> [PROBLEM DETAILS]
Word for word, set down every line of the entries below from the line with "definition for each" to the line with "length, not padded. -/", including both, and no other line.

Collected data

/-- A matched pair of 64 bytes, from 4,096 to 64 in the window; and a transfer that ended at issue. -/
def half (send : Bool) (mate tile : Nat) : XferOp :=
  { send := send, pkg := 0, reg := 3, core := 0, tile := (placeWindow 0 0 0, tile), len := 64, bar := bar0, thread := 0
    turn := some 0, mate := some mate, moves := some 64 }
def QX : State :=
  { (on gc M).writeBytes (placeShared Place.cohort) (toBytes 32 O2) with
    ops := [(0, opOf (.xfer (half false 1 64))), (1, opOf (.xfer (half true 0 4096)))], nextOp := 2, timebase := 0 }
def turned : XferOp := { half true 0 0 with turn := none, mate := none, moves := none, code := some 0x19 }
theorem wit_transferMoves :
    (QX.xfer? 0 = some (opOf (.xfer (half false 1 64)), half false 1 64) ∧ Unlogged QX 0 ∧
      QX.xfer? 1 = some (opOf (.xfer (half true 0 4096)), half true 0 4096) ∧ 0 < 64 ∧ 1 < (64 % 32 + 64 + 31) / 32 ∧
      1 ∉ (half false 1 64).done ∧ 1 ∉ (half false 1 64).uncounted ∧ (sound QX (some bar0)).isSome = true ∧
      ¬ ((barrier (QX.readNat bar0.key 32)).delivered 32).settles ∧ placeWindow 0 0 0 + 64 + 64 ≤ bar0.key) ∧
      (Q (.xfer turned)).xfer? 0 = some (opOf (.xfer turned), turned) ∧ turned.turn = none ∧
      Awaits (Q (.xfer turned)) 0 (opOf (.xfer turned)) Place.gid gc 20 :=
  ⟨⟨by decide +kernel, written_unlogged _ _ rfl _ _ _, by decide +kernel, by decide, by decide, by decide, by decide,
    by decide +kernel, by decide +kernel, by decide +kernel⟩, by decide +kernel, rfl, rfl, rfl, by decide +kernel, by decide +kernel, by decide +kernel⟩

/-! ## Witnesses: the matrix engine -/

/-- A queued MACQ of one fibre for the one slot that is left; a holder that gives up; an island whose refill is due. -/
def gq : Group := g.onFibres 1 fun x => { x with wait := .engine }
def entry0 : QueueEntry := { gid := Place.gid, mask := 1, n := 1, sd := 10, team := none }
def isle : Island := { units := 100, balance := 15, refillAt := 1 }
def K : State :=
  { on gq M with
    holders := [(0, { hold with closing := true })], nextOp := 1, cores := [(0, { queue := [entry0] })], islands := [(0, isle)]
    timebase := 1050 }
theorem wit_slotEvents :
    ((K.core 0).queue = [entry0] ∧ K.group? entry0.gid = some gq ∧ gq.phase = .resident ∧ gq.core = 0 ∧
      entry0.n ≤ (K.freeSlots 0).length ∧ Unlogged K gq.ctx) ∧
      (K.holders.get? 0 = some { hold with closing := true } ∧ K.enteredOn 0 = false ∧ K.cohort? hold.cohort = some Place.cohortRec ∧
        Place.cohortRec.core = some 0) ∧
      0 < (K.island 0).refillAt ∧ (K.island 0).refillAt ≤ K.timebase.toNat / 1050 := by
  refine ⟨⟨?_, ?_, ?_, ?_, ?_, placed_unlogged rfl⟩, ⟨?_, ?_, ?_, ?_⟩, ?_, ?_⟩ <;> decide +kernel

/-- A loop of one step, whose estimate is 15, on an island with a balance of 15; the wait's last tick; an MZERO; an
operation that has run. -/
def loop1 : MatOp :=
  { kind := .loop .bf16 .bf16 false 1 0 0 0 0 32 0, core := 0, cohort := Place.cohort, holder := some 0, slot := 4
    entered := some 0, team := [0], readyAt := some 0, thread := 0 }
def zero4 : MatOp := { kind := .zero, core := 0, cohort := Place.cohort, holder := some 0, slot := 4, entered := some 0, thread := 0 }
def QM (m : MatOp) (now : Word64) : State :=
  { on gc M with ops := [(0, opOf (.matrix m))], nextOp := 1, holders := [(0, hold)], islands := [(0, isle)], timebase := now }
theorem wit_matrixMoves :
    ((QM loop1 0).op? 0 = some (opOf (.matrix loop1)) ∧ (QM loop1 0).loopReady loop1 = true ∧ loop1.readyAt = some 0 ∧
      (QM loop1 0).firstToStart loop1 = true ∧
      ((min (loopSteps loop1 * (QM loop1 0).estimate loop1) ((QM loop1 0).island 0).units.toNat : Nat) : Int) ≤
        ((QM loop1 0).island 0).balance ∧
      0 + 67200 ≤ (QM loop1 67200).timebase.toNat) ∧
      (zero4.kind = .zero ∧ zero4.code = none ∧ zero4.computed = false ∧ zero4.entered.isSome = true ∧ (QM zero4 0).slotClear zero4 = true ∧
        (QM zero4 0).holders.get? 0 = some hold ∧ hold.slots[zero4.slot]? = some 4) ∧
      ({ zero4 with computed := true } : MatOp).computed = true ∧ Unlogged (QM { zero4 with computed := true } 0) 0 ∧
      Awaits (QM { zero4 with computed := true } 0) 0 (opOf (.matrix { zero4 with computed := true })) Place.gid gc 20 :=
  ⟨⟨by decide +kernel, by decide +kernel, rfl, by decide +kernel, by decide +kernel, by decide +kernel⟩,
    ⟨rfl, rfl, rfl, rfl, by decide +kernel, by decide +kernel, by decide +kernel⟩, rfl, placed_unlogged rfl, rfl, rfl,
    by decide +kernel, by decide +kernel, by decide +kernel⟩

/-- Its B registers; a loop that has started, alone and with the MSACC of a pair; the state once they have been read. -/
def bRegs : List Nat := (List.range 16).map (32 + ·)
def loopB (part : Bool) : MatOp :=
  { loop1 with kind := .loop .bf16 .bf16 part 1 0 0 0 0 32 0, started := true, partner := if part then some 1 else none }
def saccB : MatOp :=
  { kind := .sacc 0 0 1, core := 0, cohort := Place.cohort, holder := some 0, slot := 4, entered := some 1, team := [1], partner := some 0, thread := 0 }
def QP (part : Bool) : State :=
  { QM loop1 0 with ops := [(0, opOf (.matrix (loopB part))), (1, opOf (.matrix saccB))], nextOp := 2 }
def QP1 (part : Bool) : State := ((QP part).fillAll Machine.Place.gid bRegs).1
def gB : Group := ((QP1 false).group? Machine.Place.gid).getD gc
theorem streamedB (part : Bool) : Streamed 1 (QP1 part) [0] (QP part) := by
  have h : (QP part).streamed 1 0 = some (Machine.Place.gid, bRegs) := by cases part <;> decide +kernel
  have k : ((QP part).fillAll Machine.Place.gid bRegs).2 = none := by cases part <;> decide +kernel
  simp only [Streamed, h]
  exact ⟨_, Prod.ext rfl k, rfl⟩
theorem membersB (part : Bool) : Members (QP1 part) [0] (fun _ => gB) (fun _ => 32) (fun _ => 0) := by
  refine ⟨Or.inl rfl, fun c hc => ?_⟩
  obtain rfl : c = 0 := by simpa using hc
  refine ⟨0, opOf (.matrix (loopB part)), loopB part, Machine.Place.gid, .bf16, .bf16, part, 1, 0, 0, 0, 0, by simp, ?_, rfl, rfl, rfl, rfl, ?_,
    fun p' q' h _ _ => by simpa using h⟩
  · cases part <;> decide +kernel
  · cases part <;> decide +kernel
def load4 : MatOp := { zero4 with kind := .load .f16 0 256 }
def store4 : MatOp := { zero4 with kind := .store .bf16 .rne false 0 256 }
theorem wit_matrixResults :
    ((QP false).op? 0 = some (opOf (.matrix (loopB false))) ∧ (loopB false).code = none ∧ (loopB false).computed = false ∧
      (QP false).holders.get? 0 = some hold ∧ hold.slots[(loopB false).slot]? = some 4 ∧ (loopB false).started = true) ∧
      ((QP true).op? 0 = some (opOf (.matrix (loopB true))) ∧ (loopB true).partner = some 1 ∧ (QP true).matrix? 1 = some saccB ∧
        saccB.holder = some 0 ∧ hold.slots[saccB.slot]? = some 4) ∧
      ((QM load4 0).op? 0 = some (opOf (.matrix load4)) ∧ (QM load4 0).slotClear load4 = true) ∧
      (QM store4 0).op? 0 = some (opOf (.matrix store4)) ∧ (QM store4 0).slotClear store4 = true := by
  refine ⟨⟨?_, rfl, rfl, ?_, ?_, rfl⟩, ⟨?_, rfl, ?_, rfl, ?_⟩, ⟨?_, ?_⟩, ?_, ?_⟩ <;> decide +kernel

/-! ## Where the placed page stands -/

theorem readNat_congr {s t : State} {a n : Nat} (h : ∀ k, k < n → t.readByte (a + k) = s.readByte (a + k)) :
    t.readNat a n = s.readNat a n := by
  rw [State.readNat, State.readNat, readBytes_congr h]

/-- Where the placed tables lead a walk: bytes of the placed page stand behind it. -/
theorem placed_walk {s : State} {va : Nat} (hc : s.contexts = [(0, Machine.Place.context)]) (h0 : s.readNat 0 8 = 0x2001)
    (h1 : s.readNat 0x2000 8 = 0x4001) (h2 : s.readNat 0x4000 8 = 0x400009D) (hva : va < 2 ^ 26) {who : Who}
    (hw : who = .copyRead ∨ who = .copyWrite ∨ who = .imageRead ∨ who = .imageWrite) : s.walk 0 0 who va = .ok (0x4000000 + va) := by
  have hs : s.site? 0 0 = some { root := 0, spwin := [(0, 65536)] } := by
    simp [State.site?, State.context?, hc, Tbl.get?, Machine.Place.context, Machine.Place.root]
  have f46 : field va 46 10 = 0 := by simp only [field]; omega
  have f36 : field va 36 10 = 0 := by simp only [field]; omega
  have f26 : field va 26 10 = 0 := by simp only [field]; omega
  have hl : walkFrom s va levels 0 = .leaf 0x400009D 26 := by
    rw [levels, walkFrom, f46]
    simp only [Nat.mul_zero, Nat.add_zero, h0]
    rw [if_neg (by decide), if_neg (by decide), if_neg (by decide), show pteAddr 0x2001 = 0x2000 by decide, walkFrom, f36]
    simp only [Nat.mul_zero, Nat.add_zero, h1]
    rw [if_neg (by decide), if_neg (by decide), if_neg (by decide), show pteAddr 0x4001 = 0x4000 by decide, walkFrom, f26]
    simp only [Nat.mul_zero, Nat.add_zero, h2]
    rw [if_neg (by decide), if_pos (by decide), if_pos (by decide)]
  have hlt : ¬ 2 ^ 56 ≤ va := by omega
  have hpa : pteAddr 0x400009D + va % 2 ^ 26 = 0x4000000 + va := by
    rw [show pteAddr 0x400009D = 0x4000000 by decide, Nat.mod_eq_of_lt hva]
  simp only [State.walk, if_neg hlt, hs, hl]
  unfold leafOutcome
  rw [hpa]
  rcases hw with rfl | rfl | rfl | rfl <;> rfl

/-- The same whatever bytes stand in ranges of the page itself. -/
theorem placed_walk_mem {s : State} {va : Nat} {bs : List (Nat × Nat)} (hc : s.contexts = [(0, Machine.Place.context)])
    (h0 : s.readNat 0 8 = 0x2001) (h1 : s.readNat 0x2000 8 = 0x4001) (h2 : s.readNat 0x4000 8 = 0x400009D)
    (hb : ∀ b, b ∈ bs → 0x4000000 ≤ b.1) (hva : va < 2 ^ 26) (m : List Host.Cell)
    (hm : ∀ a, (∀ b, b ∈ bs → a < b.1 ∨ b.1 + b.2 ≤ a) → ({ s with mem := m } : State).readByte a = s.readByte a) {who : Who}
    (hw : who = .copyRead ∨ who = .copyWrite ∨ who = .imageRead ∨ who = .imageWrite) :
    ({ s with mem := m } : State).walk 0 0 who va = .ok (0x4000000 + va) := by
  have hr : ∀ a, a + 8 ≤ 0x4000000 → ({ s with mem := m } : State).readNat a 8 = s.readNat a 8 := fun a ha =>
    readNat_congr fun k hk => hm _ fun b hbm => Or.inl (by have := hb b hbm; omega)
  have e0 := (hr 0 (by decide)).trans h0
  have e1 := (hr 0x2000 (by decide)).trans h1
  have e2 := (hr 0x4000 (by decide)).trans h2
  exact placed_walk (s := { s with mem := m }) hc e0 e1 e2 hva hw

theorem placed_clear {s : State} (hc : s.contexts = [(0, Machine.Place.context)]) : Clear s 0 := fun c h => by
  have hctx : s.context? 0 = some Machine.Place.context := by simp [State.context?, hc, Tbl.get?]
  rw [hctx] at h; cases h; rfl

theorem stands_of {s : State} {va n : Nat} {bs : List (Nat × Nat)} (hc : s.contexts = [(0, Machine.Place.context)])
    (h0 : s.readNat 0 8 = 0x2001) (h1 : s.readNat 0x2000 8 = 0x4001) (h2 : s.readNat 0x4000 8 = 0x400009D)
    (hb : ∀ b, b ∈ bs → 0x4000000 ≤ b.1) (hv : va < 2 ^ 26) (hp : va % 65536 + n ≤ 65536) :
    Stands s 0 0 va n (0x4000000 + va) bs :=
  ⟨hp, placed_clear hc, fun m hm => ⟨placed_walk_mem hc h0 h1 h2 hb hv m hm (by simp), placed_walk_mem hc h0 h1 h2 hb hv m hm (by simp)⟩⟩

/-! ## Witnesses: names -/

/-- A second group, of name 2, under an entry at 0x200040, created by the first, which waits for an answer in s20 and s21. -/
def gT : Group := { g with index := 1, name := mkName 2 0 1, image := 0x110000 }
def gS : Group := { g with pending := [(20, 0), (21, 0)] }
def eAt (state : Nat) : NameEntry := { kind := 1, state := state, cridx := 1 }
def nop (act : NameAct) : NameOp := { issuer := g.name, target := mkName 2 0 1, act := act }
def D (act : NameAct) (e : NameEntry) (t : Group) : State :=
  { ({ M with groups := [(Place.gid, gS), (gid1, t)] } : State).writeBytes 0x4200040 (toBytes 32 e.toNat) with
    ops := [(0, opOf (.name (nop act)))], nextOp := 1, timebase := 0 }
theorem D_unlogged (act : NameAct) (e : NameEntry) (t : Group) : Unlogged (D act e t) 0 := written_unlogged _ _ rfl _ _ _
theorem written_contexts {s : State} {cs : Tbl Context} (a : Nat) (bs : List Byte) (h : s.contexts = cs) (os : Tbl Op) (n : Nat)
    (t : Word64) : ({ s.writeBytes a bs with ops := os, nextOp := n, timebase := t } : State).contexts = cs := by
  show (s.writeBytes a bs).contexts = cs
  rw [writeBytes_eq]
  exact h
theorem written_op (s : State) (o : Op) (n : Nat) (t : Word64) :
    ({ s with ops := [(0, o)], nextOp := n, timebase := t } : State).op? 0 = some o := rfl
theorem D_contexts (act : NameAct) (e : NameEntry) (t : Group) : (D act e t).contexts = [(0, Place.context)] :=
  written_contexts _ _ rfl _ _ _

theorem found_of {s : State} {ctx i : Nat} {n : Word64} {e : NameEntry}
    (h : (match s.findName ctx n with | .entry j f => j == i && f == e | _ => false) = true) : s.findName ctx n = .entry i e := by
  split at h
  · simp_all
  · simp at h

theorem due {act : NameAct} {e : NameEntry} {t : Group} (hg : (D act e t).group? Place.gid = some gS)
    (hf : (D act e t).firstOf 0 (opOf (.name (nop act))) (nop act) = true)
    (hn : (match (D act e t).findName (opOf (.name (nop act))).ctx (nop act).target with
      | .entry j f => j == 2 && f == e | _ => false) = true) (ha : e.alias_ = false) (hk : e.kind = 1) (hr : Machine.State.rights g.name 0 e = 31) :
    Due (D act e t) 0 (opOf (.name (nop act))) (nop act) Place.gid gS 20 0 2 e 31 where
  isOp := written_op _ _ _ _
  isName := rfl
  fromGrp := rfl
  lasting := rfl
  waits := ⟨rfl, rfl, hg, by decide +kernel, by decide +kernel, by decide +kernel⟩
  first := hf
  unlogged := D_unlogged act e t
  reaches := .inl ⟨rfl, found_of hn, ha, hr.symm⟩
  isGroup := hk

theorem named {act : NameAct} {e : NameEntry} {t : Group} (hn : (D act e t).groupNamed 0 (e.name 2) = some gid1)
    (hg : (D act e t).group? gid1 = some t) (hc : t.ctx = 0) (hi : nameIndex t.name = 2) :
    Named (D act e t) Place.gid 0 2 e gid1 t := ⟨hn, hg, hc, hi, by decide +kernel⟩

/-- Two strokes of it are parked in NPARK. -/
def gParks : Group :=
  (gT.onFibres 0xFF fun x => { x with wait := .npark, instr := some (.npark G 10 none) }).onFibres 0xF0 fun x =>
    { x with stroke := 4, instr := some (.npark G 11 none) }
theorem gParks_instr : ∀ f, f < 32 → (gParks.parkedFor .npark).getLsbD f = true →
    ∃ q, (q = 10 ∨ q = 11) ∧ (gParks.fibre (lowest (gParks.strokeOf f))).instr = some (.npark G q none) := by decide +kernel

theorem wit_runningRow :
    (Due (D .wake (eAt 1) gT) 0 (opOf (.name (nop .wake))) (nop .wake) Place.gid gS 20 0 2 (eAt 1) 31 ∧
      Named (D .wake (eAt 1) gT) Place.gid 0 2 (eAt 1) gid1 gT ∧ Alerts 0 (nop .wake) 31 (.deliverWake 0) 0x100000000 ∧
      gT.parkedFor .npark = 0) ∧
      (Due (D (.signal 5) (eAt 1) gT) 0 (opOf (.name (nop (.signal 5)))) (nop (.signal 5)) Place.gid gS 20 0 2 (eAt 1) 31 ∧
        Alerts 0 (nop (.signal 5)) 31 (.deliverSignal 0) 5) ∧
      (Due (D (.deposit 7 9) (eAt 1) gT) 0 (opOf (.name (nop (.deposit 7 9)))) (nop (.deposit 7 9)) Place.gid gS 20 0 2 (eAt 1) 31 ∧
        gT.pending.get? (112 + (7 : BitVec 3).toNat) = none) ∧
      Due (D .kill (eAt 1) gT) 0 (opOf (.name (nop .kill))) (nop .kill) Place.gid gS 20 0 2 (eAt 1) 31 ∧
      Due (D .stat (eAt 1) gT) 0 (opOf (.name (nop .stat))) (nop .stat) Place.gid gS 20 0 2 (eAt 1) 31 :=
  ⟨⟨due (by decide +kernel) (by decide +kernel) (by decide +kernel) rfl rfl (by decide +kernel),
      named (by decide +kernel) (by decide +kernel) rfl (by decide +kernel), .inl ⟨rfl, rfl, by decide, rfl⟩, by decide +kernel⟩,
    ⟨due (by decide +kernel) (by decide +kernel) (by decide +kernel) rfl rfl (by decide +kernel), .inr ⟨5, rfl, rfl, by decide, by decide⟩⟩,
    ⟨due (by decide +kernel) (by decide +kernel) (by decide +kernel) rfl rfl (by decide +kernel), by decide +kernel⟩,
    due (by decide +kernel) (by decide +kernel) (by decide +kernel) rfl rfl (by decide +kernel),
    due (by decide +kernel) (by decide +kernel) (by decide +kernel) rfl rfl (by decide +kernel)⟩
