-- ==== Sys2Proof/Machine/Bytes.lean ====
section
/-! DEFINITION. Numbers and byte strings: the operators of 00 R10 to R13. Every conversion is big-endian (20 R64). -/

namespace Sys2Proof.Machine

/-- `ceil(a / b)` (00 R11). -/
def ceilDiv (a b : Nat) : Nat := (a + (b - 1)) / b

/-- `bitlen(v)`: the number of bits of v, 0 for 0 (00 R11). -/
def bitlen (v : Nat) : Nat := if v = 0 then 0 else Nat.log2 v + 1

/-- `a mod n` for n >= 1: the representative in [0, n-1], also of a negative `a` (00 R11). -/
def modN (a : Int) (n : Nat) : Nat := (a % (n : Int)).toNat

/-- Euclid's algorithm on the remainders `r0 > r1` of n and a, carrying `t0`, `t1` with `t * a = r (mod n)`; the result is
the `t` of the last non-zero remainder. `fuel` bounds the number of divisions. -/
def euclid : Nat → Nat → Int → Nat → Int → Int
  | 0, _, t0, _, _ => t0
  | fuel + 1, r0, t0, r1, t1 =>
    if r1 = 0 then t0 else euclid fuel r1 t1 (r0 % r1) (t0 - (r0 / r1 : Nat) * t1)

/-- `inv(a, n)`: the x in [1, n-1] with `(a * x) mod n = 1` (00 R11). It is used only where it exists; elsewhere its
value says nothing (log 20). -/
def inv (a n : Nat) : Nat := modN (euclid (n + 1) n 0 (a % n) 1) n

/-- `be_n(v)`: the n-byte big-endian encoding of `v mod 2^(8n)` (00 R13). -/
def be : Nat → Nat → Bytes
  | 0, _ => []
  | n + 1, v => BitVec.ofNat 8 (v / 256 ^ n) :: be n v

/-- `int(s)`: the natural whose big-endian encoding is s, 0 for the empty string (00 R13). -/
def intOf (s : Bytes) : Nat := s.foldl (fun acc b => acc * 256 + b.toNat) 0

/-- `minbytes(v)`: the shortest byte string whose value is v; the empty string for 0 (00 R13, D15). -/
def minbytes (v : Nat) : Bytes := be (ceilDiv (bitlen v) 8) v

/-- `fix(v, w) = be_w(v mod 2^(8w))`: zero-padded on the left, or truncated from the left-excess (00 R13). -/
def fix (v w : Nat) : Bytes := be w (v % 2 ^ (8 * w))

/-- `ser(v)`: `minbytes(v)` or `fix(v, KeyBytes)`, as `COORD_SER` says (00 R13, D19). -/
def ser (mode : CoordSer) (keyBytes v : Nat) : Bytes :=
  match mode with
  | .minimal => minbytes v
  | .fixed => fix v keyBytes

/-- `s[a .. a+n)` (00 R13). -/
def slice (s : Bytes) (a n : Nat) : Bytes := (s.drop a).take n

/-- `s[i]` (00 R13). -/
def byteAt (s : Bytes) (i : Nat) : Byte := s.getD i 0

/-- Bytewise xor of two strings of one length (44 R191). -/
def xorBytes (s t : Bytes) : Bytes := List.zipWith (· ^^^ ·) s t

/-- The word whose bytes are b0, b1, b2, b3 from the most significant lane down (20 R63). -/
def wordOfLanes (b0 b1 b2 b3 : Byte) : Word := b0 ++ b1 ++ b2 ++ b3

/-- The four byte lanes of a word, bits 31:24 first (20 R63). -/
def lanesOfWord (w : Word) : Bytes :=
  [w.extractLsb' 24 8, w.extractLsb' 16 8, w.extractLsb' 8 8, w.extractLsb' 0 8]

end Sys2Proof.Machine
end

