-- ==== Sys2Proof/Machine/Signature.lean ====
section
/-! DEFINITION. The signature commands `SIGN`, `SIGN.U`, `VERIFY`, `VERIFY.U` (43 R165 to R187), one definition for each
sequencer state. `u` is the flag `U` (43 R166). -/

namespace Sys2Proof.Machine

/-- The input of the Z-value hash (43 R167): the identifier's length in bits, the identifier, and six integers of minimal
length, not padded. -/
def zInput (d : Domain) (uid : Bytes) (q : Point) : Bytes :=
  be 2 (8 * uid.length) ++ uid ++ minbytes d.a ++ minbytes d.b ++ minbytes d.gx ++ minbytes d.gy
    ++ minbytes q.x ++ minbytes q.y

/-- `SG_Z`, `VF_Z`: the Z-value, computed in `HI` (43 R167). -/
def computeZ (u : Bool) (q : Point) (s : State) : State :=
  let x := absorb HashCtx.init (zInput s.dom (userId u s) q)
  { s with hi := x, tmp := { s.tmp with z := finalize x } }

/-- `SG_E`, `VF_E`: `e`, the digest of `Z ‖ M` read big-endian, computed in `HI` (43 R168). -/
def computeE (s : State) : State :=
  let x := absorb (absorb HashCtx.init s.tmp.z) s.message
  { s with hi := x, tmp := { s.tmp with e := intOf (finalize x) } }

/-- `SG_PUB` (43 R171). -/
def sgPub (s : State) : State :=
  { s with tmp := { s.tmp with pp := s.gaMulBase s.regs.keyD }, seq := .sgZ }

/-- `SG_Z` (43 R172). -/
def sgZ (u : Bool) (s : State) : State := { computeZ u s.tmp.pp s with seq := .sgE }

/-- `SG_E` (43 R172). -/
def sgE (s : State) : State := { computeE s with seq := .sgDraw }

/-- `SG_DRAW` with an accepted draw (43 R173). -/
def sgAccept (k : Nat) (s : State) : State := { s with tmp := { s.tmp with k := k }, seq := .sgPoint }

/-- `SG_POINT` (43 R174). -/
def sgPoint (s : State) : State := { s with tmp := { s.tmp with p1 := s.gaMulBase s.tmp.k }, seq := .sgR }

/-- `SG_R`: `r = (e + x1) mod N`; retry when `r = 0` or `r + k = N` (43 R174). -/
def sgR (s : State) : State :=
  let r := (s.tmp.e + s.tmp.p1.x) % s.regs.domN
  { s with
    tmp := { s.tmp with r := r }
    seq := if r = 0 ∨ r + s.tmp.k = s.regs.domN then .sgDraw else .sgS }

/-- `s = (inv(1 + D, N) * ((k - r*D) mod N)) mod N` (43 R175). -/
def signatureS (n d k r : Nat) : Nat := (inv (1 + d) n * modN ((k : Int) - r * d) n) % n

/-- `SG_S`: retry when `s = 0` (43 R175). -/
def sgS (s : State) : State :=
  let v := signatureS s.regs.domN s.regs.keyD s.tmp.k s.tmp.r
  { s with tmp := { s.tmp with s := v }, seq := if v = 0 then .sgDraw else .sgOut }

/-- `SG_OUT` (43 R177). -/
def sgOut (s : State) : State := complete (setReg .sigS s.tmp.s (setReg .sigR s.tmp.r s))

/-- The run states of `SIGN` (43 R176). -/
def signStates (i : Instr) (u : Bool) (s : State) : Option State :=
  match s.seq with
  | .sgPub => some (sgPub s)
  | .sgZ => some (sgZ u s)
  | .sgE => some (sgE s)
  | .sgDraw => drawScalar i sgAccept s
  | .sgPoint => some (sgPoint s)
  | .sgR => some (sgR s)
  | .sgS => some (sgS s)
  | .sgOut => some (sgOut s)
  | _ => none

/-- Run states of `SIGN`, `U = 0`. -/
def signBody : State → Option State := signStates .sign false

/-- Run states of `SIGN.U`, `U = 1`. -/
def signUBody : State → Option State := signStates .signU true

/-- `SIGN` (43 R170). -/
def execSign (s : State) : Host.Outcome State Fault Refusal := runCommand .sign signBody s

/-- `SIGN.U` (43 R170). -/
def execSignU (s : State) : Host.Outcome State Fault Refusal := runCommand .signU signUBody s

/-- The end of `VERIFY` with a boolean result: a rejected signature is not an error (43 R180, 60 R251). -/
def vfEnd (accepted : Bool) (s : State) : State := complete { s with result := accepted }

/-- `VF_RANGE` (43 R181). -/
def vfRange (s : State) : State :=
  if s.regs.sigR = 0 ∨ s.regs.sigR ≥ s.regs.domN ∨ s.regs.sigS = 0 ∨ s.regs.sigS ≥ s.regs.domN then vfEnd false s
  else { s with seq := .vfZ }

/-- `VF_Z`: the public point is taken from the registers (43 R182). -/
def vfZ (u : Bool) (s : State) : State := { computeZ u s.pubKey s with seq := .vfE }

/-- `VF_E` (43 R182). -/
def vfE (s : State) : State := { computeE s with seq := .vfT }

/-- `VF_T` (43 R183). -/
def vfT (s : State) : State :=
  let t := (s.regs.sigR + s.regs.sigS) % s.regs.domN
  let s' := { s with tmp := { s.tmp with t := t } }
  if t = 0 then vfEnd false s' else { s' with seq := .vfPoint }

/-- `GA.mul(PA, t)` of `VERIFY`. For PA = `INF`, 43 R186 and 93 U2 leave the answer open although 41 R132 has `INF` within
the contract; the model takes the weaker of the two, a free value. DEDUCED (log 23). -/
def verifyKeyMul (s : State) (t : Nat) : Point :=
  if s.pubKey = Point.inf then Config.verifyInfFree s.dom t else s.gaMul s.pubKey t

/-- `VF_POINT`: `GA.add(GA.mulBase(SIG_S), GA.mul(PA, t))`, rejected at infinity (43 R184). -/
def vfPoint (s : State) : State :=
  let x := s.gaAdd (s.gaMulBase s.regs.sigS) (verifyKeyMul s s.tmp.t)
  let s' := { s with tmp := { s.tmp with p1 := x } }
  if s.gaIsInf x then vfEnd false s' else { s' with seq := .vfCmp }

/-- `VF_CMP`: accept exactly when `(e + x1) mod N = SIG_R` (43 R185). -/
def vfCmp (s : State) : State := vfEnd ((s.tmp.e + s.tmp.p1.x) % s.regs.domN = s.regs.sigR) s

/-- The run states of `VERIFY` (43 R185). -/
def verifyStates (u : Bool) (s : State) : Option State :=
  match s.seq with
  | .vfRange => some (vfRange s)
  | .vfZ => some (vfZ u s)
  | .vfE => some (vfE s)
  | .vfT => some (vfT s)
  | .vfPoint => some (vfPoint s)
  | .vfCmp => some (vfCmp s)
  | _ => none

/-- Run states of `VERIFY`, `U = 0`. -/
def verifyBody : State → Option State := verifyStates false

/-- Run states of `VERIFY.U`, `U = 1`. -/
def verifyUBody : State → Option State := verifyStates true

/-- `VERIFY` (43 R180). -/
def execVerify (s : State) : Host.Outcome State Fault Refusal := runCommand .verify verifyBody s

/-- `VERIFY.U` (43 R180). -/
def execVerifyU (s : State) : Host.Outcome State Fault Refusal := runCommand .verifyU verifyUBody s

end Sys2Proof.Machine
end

> [FINISHED TASK]
/-! DEFINITION. The signature commands `SIGN`, `SIGN.U`, `VERIFY`, `VERIFY.U` (43 R165 to R187), one definition for each
sequencer state. `u` is the flag `U` (43 R166). -/

namespace Sys2Proof.Machine

/-- The input of the Z-value hash (43 R167): the identifier's length in bits, the identifier, and six integers of minimal
length, not padded. -/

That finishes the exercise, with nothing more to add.